- _Exercise aim_
Where does the string "getLsbD" appear in the records? Copy every line that contains it.

-- Data to examine follows --

-- ==== Sys2Proof/Certificates/Slice0/Obligations.lean ====
section
/-!
DEFINITION. The statements for the provers. A statement named Claims is one part of the statement that follows it.
-/
open Sys2Proof Sys2Proof.Machine

/-! Scalar instructions (R113 to R140). In each, the registers that an instruction names are read before the bundle,
and nothing but its destination changes beside what every bundle leaves. -/

/-- The register–register integer instructions of R115. -/
def Obligations.ScalarInteger : Prop :=
  ∀ (s : State) (g : Guard) (rd ra rb : BitVec 6) (p : BitVec 4), g.ok = true → Runs g 1 0 s →
    let c := s.ctx s.cur
    let a := c.s ra
    let b := c.s rb
    Computes (.add g rd ra rb) s (·.setS rd (a + b)) 0 ∧
    Computes (.sub g rd ra rb) s (·.setS rd (a - b)) 0 ∧
    Computes (.mul g rd ra rb) s (·.setS rd (a * b)) 0 ∧
    Computes (.mulh g rd ra rb) s (·.setS rd (BitVec.ofInt 64 (a.toInt * b.toInt / 2 ^ 64))) 0 ∧
    Computes (.mulhu g rd ra rb) s (·.setS rd (BitVec.ofNat 64 (a.toNat * b.toNat / 2 ^ 64))) 0 ∧
    Computes (.and g rd ra rb) s (·.setS rd (a &&& b)) 0 ∧
    Computes (.or g rd ra rb) s (·.setS rd (a ||| b)) 0 ∧
    Computes (.xor g rd ra rb) s (·.setS rd (a ^^^ b)) 0 ∧
    Computes (.andn g rd ra rb) s (·.setS rd (a &&& ~~~b)) 0 ∧
    Computes (.min g rd ra rb) s (·.setS rd (if a.toInt ≤ b.toInt then a else b)) 0 ∧
    Computes (.max g rd ra rb) s (·.setS rd (if a.toInt ≤ b.toInt then b else a)) 0 ∧
    Computes (.minu g rd ra rb) s (·.setS rd (if a.toNat ≤ b.toNat then a else b)) 0 ∧
    Computes (.maxu g rd ra rb) s (·.setS rd (if a.toNat ≤ b.toNat then b else a)) 0 ∧
    Computes (.clz g rd ra) s (·.setS rd (BitVec.ofNat 64 (if a = 0 then 64 else 63 - Nat.log2 a.toNat))) 0 ∧
    Computes (.popc g rd ra) s
      (·.setS rd (BitVec.ofNat 64 ((List.range 64).countP fun i => a.getLsbD i))) 0 ∧
    Computes (.sel g rd ra rb p) s (·.setS rd (if c.p p then a else b)) 0

/-- Division by zero, the one quotient that does not fit, and truncation (R116). -/
def Obligations.ScalarDivide : Prop :=
  ∀ (s : State) (g : Guard) (rd ra rb : BitVec 6), g.ok = true → Runs g 1 0 s →
    let a := (s.ctx s.cur).s ra
    let b := (s.ctx s.cur).s rb
    (b = 0 →
      Computes (.div g rd ra rb) s (·.setS rd 0xFFFFFFFFFFFFFFFF) 0 ∧
      Computes (.divu g rd ra rb) s (·.setS rd 0xFFFFFFFFFFFFFFFF) 0 ∧
      Computes (.rem g rd ra rb) s (·.setS rd a) 0) ∧
    (b ≠ 0 → Computes (.divu g rd ra rb) s (·.setS rd (BitVec.ofNat 64 (a.toNat / b.toNat))) 0) ∧
    (a.toInt = -2 ^ 63 → b.toInt = -1 →
      Computes (.div g rd ra rb) s (·.setS rd 0x8000000000000000) 0 ∧
      Computes (.rem g rd ra rb) s (·.setS rd 0) 0) ∧
    (b ≠ 0 → ¬(a.toInt = -2 ^ 63 ∧ b.toInt = -1) → ∃ q r : Word,
      Computes (.div g rd ra rb) s (·.setS rd q) 0 ∧ Computes (.rem g rd ra rb) s (·.setS rd r) 0 ∧
      q.toInt = a.toInt.tdiv b.toInt ∧ r.toInt = a.toInt - q.toInt * b.toInt)

/-- The shifts by a register take the whole register as the count (R117). -/
def Obligations.ScalarShift : Prop :=
  ∀ (s : State) (g : Guard) (rd ra rb : BitVec 6), g.ok = true → Runs g 1 0 s →
    let a := (s.ctx s.cur).s ra
    let n := ((s.ctx s.cur).s rb).toNat
    (n < 64 →
      Computes (.shl g rd ra rb) s (·.setS rd (a <<< n)) 0 ∧
      Computes (.shr g rd ra rb) s (·.setS rd (a >>> n)) 0 ∧
      Computes (.sar g rd ra rb) s (·.setS rd (a.sshiftRight n)) 0) ∧
    (64 ≤ n →
      Computes (.shl g rd ra rb) s (·.setS rd 0) 0 ∧
      Computes (.shr g rd ra rb) s (·.setS rd 0) 0 ∧
      Computes (.sar g rd ra rb) s (·.setS rd (if a.getLsbD 63 then 0xFFFFFFFFFFFFFFFF else 0)) 0)

/-- Immediates are sign-extended; MOVHI keeps the lower half (R118, R119). -/
def Claims.ScalarImmediate : Prop :=
  ∀ (s : State) (g : Guard) (rd ra : BitVec 6) (i : BitVec 35) (h : BitVec 32) (n : BitVec 6),
    g.ok = true → Runs g 1 0 s →
    let a := (s.ctx s.cur).s ra
    let imm : Word := i.signExtend 64
    Computes (.addi g rd ra i) s (·.setS rd (a + imm)) 0 ∧
    Computes (.andi g rd ra i) s (·.setS rd (a &&& imm)) 0 ∧
    Computes (.ori g rd ra i) s (·.setS rd (a ||| imm)) 0 ∧
    Computes (.xori g rd ra i) s (·.setS rd (a ^^^ imm)) 0 ∧
    Computes (.shli g rd ra n) s (·.setS rd (a <<< n.toNat)) 0 ∧
    Computes (.shri g rd ra n) s (·.setS rd (a >>> n.toNat)) 0 ∧
    Computes (.sari g rd ra n) s (·.setS rd (a.sshiftRight n.toNat)) 0 ∧
    Computes (.movi g rd i) s (·.setS rd imm) 0 ∧
    Computes (.movhi g rd ra h) s (·.setS rd (h ++ a.setWidth 32)) 0

/-- The spill store and the loop index (R122, R134). -/
def Claims.SpillAndIndex : Prop :=
  ∀ (s : State) (g : Guard) (rd ra : BitVec 6) (n : BitVec 9) (l : BitVec 3), g.ok = true → Runs g 1 0 s →
    let c := s.ctx s.cur
    Computes (.spld g rd n) s (·.setS rd (c.spill n)) 0 ∧
    Computes (.spst g ra n) s (·.setSpill n (c.s ra)) 0 ∧
    (l.toNat ≤ 5 → Computes (.lidx g rd l) s
      (·.setS rd (match c.pos.loops[l.toNat]? with
        | some x => x.index
        | none => 0)) 0)

/-- Immediates, the spill store and the loop index (R118, R119, R122, R134). -/
def Obligations.ImmediateAndSpill : Prop := Claims.ScalarImmediate ∧ Claims.SpillAndIndex

/-- Compares and predicates write p1 to p12 and nothing else (R120, R121). -/
def Obligations.Predicates : Prop :=
  ∀ (s : State) (g : Guard) (pd pa pb : BitVec 4) (ra rb : BitVec 6) (i : BitVec 34),
    g.ok = true → predDestOk pd = true → Runs g 1 0 s →
    let c := s.ctx s.cur
    let a := c.s ra
    let rel : Cond → Word → Bool := fun cc b => match cc with
      | .eq => a == b
      | .ne => a != b
      | .lt => decide (a.toInt < b.toInt)
      | .le => decide (a.toInt ≤ b.toInt)
      | .ltu => decide (a.toNat < b.toNat)
      | .leu => decide (a.toNat ≤ b.toNat)
    (∀ cc, Computes (.cmp g pd cc ra rb) s (·.setP pd (rel cc (c.s rb))) 0 ∧
      Computes (.cmpi g pd cc ra i) s (·.setP pd (rel cc (i.signExtend 64))) 0) ∧
    Computes (.pand g pd pa pb) s (·.setP pd (c.p pa && c.p pb)) 0 ∧
    Computes (.por g pd pa pb) s (·.setP pd (c.p pa || c.p pb)) 0 ∧
    Computes (.pxor g pd pa pb) s (·.setP pd (c.p pa != c.p pb)) 0 ∧
    Computes (.pandn g pd pa pb) s (·.setP pd (c.p pa && !c.p pb)) 0 ∧
    Computes (.pset g pd ra) s (·.setP pd (a != 0)) 0

/-- What CSRR reads of each control register (R69 to R73, R123 to R132); a read of FPST waits for matrix results.
The model's readings on which clauses rest: log 89. -/
def Obligations.CsrRead : Prop :=
  ∀ (s : State) (g : Guard) (rd : BitVec 6) (n : BitVec 12), g.ok = true → csrListed n = true → Runs g 1 0 s →
    (n = 0x020 → (s.ctx s.cur).mx.pend = []) →
    let c := s.ctx s.cur
    ∃ v : Word, Computes (.csrr g rd n) s (·.setS rd v) 0 ∧
      (n = 0x001 → v = c.csr.now) ∧ (n = 0x002 → v = c.csr.cycles) ∧
      (n = 0x010 → v = c.bud.ibud.signExtend 64) ∧ (n = 0x011 → v = c.bud.tbud.signExtend 64) ∧
      (n = 0x014 → v = c.bud.maxrun.setWidth 64) ∧ (n = 0x018 → v = c.csr.contpc) ∧
      (n = 0x019 → v = if c.bud.incont then c.saved.pc &&& 0x0000FFFFFFFFFFF8 else 0) ∧
      (n = 0x01A → v = c.csr.tapwait.setWidth 64) ∧ (n = 0x020 → v = c.csr.fpst.setWidth 64) ∧
      (n = 0x021 → v = c.csr.rm.setWidth 64) ∧ (n = 0x022 → v = c.csr.gfloor.signExtend 64) ∧
      (n = 0x030 → v = BitVec.ofNat 64 (s.cur % 2)) ∧ (n = 0x031 → v = BitVec.ofNat 64 (s.cur / 2 % 64)) ∧
      (n = 0x032 → v = BitVec.ofNat 64 (s.cur / 8 % 16)) ∧ (n = 0x033 → v = BitVec.ofNat 64 (s.cur / 128)) ∧
      (n = 0x034 → v = s.pkgid.setWidth 64) ∧ (n = 0x035 → v = c.csr.member.setWidth 64) ∧
      (n = 0x036 → v = c.csr.groupsz.setWidth 64) ∧ (n = 0x040 → v = c.csr.evpend.setWidth 64) ∧
      (n = 0x050 → v = c.csr.trapcause.setWidth 64) ∧
      (n = 0x013 → v.getLsbD 0 = c.due ∧ v.getLsbD 1 = c.bud.toppriv ∧ v.getLsbD 2 = c.bud.recallBit ∧
        v.getLsbD 3 = c.bud.incont ∧ v.extractLsb' 4 2 = c.bud.ycause ∧ v.getLsbD 6 = false ∧ v.getLsbD 7 = c.bud.evlost ∧
        v.extractLsb' 8 24 = 0 ∧ v.extractLsb' 32 17 = c.bud.run ∧ v.extractLsb' 49 15 = 0)

/-- What CSRW changes: the fields that software may write, within their limits, and nothing else
(R70 to R73, R123, R127 to R130).
The model's readings on which clauses rest: log 90. -/
def Obligations.CsrWrite : Prop :=
  ∀ (s : State) (g : Guard) (ra : BitVec 6) (n : BitVec 12), g.ok = true → csrListed n = true → Runs g 1 0 s →
    let x := (s.ctx s.cur).s ra
    (n = 0x013 → Computes (.csrw g ra n) s
      (fun c => { c with bud.evlost := c.bud.evlost && !x.getLsbD 7 }) 0) ∧
    (n = 0x014 → Computes (.csrw g ra n) s (fun c =>
      if 1 ≤ x.toNat % 2 ^ 17 ∧ x.toNat % 2 ^ 17 ≤ 65536 ∧ x.toNat % 2 ^ 17 ≤ c.bud.maxrun.toNat
      then { c with bud.maxrun := x.setWidth 17 } else c) 0) ∧
    (n = 0x018 → Computes (.csrw g ra n) s (fun c => { c with csr.contpc := x &&& 0x0000FFFFFFFFFFF8 }) 0) ∧
    (n = 0x01A → Computes (.csrw g ra n) s
      (fun c => if x.setWidth 32 = (0 : BitVec 32) then c else { c with csr.tapwait := x.setWidth 32 }) 0) ∧
    (n = 0x021 → Computes (.csrw g ra n) s (fun c => { c with csr.rm := x.setWidth 2 }) 0) ∧
    (n = 0x022 → Computes (.csrw g ra n) s
      (fun c => if -126 ≤ x.toInt ∧ x.toInt ≤ 0 then { c with csr.gfloor := x.setWidth 8 } else c) 0) ∧
    (n = 0x040 → Computes (.csrw g ra n) s
      (fun c => { c with csr.evpend := c.csr.evpend &&& ~~~(x.setWidth 16 &&& ~~~c.csr.evNew) }) 0) ∧
    (n = 0x020 → ∃ t, exec (.csrw g ra n) s = .next t ∧ Retired 0 (x.setWidth 6) 1 0 s t) ∧
    (n ∉ [0x013, 0x014, 0x018, 0x01A, 0x020, 0x021, 0x022, 0x040] → Passes (.csrw g ra n) s)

-- Data to examine concluded --

- _Written reply_
      (·.setS rd (BitVec.ofNat 64 ((List.range 64).countP fun i => a.getLsbD i))) 0 ∧
      Computes (.sar g rd ra rb) s (·.setS rd (if a.getLsbD 63 then 0xFFFFFFFFFFFFFFFF else 0)) 0)
      (n = 0x013 → v.getLsbD 0 = c.due ∧ v.getLsbD 1 = c.bud.toppriv ∧ v.getLsbD 2 = c.bud.recallBit ∧
        v.getLsbD 3 = c.bud.incont ∧ v.extractLsb' 4 2 = c.bud.ycause ∧ v.getLsbD 6 = false ∧ v.getLsbD 7 = c.bud.evlost ∧
      (fun c => { c with bud.evlost := c.bud.evlost && !x.getLsbD 7 }) 0) ∧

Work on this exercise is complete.